Under Community legislation, Opel Nederland is authorised to prohibit its dealers from supplying
vehicles to resellers who are not part of its sales network, but may
not prohibit them from supplying those products to final consumers or to other
dealers who belong to that network.
The Commission ordered investigations in 1996, on the strength of which, by a
decision of 2000, it fined Opel Nederland EUR 43 million for hindering free
competition.
The Commission discovered a system that systematically restricted supply and bonuses, together with
a direct prohibition on exports to final consumers and Opel dealers in other
Member States.
It categorised the infringement as very serious, having regard to the important position
of the Opel brand on the Netherlands market and on the markets of
other Member States where the sale prices of Opel vehicles were significantly higher
than in the Netherlands.
Opel Nederland then applied to the Court of First Instance of the European
Communities for the annulment of the 2000 decision, or, in the alternative, for
a reduction in the amount of the fine.
In its judgment, the Court of First Instance essentially confirms the Commission's decision.
It considers, however, that the Commission has not succeeded in establishing the existence
of a restrictive supply measure, limiting supplies by reference to existing sales objectives.
The amount of the fine has therefore been reduced to EUR 35 475
000.
The Court of First Instance finds that the Commission's decision does not contain
sufficient proof that supplies to dealers were limited, and still less that that
measure entered into the field of the contractual relations between Opel Nederland and
its dealers.
Concerning the amount of the fine, the Court of First Instance notes that
the Commission adopted guidelines in 1998 in order to ensure the transparency of
its decisions. The calculation is made by fixing a basic amount (in relation
to the gravity and duration of the infringement), to which, where appropriate, increases
or reductions are applied to take account of aggravating or extenuating circumstances.

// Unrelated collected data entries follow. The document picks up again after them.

-- ==== Sys2Proof/Certificates/Slice0/Obligations.lean ====
section
/-! DEFINITION. The statements for the provers, from the numbered rules of spec/. -/

open Sys2Proof Sys2Proof.Machine

/-! ### Reset, events, the step -/

/-- 10_state.md R38: the whole reset table, of the state at the start and of every state RST leaves. -/
def Obligations.ResetState : Prop :=
  ∀ t : State, (t = State.reset ∨ ∃ (s : State) (rest : List Input), s.inputs = .rst :: rest ∧ step s = .next t) →
    (∀ (c : Chan) (s : Fin 9),
        ((t.chain c).stage s).coef = { b0 := 0x3F800000#32, b1 := 0#32, b2 := 0#32, a1 := 0#32, a2 := 0#32 } ∧
          ((t.chain c).stage s).z1 = 0x00000000#32 ∧ ((t.chain c).stage s).z2 = 0x00000000#32) ∧
      (∀ (c : Chan) (s : Fin 9), s ≠ 4 → (t.chain c).bypassed s = true) ∧
      (∀ c : Chan, (t.chain c).bypassed 4 = false) ∧
      t.fs = none ∧ readSelected t .fs = 0x00000000#32 ∧
      (∀ k : Cell, t.snap.get k = 0x00000000#32) ∧
      t.phase = .uninit ∧ t.err = 0#8 ∧ t.prep = false ∧ t.snapMask = 0#7 ∧
      t.cells =
        { hpFreq := 0x41A00000#32, lpFreq := 0x469C4000#32, bellFreq := 0x443B8000#32, bellGain := 0x00000000#32
          bellQ := 0x3F800000#32, hpOrder := 0x00000001#32, lpOrder := 0x00000001#32 }

/-- 70_reset_and_hazards.md R200, R202: RST in any phase gives every register its reset value, and the run goes on where it
stands; with no event pending the block waits unchanged (the model's choices of notes/assumptions/16.md, 17.md). -/
def Obligations.RstResetsAndIdleWaits : Prop :=
  (∀ (s : State) (rest : List Input), s.inputs = .rst :: rest →
      ∃ t, step s = .next t ∧
        (t.left = State.reset.left ∧ t.right = State.reset.right ∧ t.fs = State.reset.fs ∧ t.snap = State.reset.snap ∧
          t.phase = State.reset.phase ∧ t.err = State.reset.err ∧ t.prep = State.reset.prep ∧
          t.cells = State.reset.cells ∧ t.snapBuf = State.reset.snapBuf ∧ t.snapMask = State.reset.snapMask ∧
          t.scratch = State.reset.scratch) ∧
        t.inputs = rest ∧ t.pos = s.pos ∧ t.responses = s.responses ∧ t.psTurns = s.psTurns ∧ t.elem = s.elem) ∧
    ∀ s : State, s.inputs = [] → step s = .next s

/-- 43_commands.md R160: when the next event is a beat that decodes to an instruction, the step is `exec` of it on the
state with that beat taken and the position moved (10_state.md R36: by one for a command, not for a parameter beat).
That both ports' beats stand in one list is the model's choice (notes/assumptions/20.md). -/
def Obligations.StepRunsDecodedInstruction : Prop :=
  ∀ (s : State) (b : Beat) (rest : List Input) (i : Instr), s.inputs = .beat b :: rest → decode b = .instr i →
    step s = exec i { s with inputs := rest, pos := s.pos + (if isCommand i = true then 1 else 0) }

/-- 10_state.md R36: whatever the event and its outcome, a step takes exactly the head event, and the position moves by one
for a command beat and not otherwise. That a step with no event answers the same state, that RST leaves the position as it
is, and that the beats of both ports stand in one list are the model's choices (notes/assumptions/16.md, 17.md, 20.md). -/
def Obligations.PositionAdvancesByCommands : Prop :=
  ∀ s : State, ∃ t, step s = .next t ∧ t.inputs = s.inputs.tail ∧
    t.pos =
      match s.inputs.head? with
      | some (.beat (.command _)) => s.pos + 1
      | some (.beat (.parameter _)) => s.pos
      | some .rst => s.pos
      | none => s.pos

/-- 30_encoding.md R87, sentence by sentence: the illegal command beats fault with ERR_ILLEGAL and do nothing else; an RDS
beat with a selector outside the map decodes as RDS and faults with ERR_ILLEGAL when executed; a PREPARE beat decodes for
every `n`, and `n ≠ 2` is ERR_LAYOUT; a parameter beat with `k = 7` is dropped. -/
def Obligations.IllegalAndReservedBeats : Prop :=
  (∀ (s : State) (bits : BitVec 96) (rest : List Input), s.inputs = .beat (.command bits) :: rest → s.phase ≠ .faulted →
      (5 ≤ (opOf (hdrOf bits)).toNat ∨ (nOf (hdrOf bits) ≠ 0#8 ∧ opOf (hdrOf bits) ≠ 0x01#8) ∨
        (selOf (hdrOf bits) ≠ 0#16 ∧ opOf (hdrOf bits) ≠ 0x04#8)) →
      step s = .next (afterFault 0x01#8 { s with inputs := rest, pos := s.pos + 1 })) ∧
    (∀ (sel : BitVec 16) (a b : Word), decode (.command (commandBits (header 0x04#8 0#8 sel) a b)) = .instr (.rds sel)) ∧
    (∀ (s : State) (sel : BitVec 16), s.phase ≠ .faulted → ¬ MappedSelector sel →
      exec (.rds sel) s = .next (afterFault 0x01#8 s)) ∧
    (∀ (n : BitVec 8) (a b : Word),
      decode (.command (commandBits (header 0x01#8 n 0#16) a b)) = .instr (.prepare n.toNat a b)) ∧
    (∀ (s : State) (n : Nat) (a b : Word), s.phase ≠ .faulted → n ≠ 2 →
      exec (.prepare n a b) s = .next (afterFault 0x03#8 s)) ∧
    ∀ (s : State) (bits : BitVec 35) (rest : List Input), s.inputs = .beat (.parameter bits) :: rest → kOf bits = 7#3 →
      step s = .next { s with inputs := rest }

/-! ### Encoding -/

/-- 30_encoding.md R83, R85: decoding an encoded well-formed instruction gives it back, every operand at every value. -/
def Obligations.DecodeOfEncode : Prop :=
  ∀ i : Instr, i.WellFormed → decode (encode i) = .instr i

/-- 30_encoding.md R83, R86: a beat that decodes to an instruction decodes to a well-formed one, whose encoding is that
beat with the ignored words set to zero. -/
def Obligations.EncodeOfDecode : Prop :=
  ∀ (b : Beat) (i : Instr), decode b = .instr i → i.WellFormed ∧ encode i = canonicalBeat b

/-- 30_encoding.md R83: the match and mask table. A header matches at most one row; the row decides the command and its
operands; a header that matches none is illegal. -/
def Obligations.DecodeFollowsMatchMask : Prop :=
  ∀ bits : BitVec 96,
    let h := hdrOf bits
    (h &&& 0xFFFFFFFF#32 = 0x00000000#32 → decode (.command bits) = .instr .nop) ∧
      (h &&& 0xFF00FFFF#32 = 0x01000000#32 →
        decode (.command bits) = .instr (.prepare (h.extractLsb' 16 8).toNat (bits.extractLsb' 32 32) (bits.extractLsb' 0 32))) ∧
      (h &&& 0xFFFFFFFF#32 = 0x02000000#32 → decode (.command bits) = .instr .update) ∧
      (h &&& 0xFFFFFFFF#32 = 0x03000000#32 →
        decode (.command bits) = .instr (.frame (bits.extractLsb' 32 32) (bits.extractLsb' 0 32))) ∧
      (h &&& 0xFFFF0000#32 = 0x04000000#32 → decode (.command bits) = .instr (.rds (h.extractLsb' 0 16))) ∧
      (matchMaskRows.countP (fun r => h &&& r.2 == r.1) ≤ 1) ∧
      (matchMaskRows.countP (fun r => h &&& r.2 == r.1) = 0 → ∃ why, decode (.command bits) = .rejected why)

/-- 30_encoding.md R83, R85; 95_test_vectors.md 2.8: some beats written out. -/
def Obligations.WrittenBeatsDecode : Prop :=
  decode (.command 0x00000000DEADBEEF12345678#96) = .instr .nop ∧
    decode (.command 0x01020000473B800000000200#96) = .instr (.prepare 2 0x473B8000#32 0x00000200#32) ∧
    decode (.command 0x020000000000000000000000#96) = .instr .update ∧
    decode (.command 0x030000003F8000003F000000#96) = .instr (.frame 0x3F800000#32 0x3F000000#32) ∧
    decode (.command 0x040010500000000000000000#96) = .instr (.rds 0x1050#16) ∧
    decode (.command 0x050000000000000000000000#96) = .rejected .reservedOpcode ∧
    decode (.command 0x000100000000000000000000#96) = .rejected .channelField ∧
    decode (.command 0x020000010000000000000000#96) = .rejected .selectorField ∧
    decode (.parameter 0x500000004#35) = .instr (.psetHpOrder 0x00000004#32) ∧
    decode (.parameter 0x340C00000#35) = .instr (.psetBellGain 0x40C00000#32) ∧
    decode (.parameter 0x700000000#35) = .rejected .reservedCell

/-- 30_encoding.md R90: the beats of the syntax table as numbers. -/
def Obligations.BeatsAsNumbers : Prop :=
  encode .nop = .command 0#96 ∧
    (∀ (n : Nat) (fs blk : Word), n < 256 →
      encode (.prepare n fs blk) =
        .command (BitVec.ofNat 96 ((0x01000000 + n * 2 ^ 16) * 2 ^ 64 + fs.toNat * 2 ^ 32 + blk.toNat))) ∧
    encode .update = .command (BitVec.ofNat 96 (0x02000000 * 2 ^ 64)) ∧
    (∀ l r : Word, encode (.frame l r) = .command (BitVec.ofNat 96 (0x03000000 * 2 ^ 64 + l.toNat * 2 ^ 32 + r.toNat))) ∧
    (∀ sel : BitVec 16, encode (.rds sel) = .command (BitVec.ofNat 96 ((0x04000000 + sel.toNat) * 2 ^ 64))) ∧
    ∀ (k : Nat) (v : Word) (i : Instr), psetInstr k v = [i] → encode i = .parameter (BitVec.ofNat 35 (k * 2 ^ 32 + v.toNat))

Assessment of the gravity of an infringement takes account of its nature, its
actual impact on the market where measurable, and the extent of the geographical
market concerned. Concerning the duration of infringements, a distinction is made between those
of short duration, medium duration and long duration.
The Court of First Instance (which is responsible for verifying whether the amount
imposed is proportionate in relation to duration and gravity) considers that the classification
of the infringement as very serious is justified, and that due reasons for
that classification were given in the Commission's decision, the aim of the infringement
having been to partition the internal market.
The Court also finds the infringement particularly serious on account of the size
of Opel, the importance of that brand on the European market and the
effect on the markets of other Member States, particularly Germany.
The Court therefore accepts the Commission's argument on gravity, but considers that the
amount of EUR 40 million fixed by the Commission on that account should
be reduced to EUR 33 million, having regard to the fact that the
existence of the restrictive supply measure has not been established.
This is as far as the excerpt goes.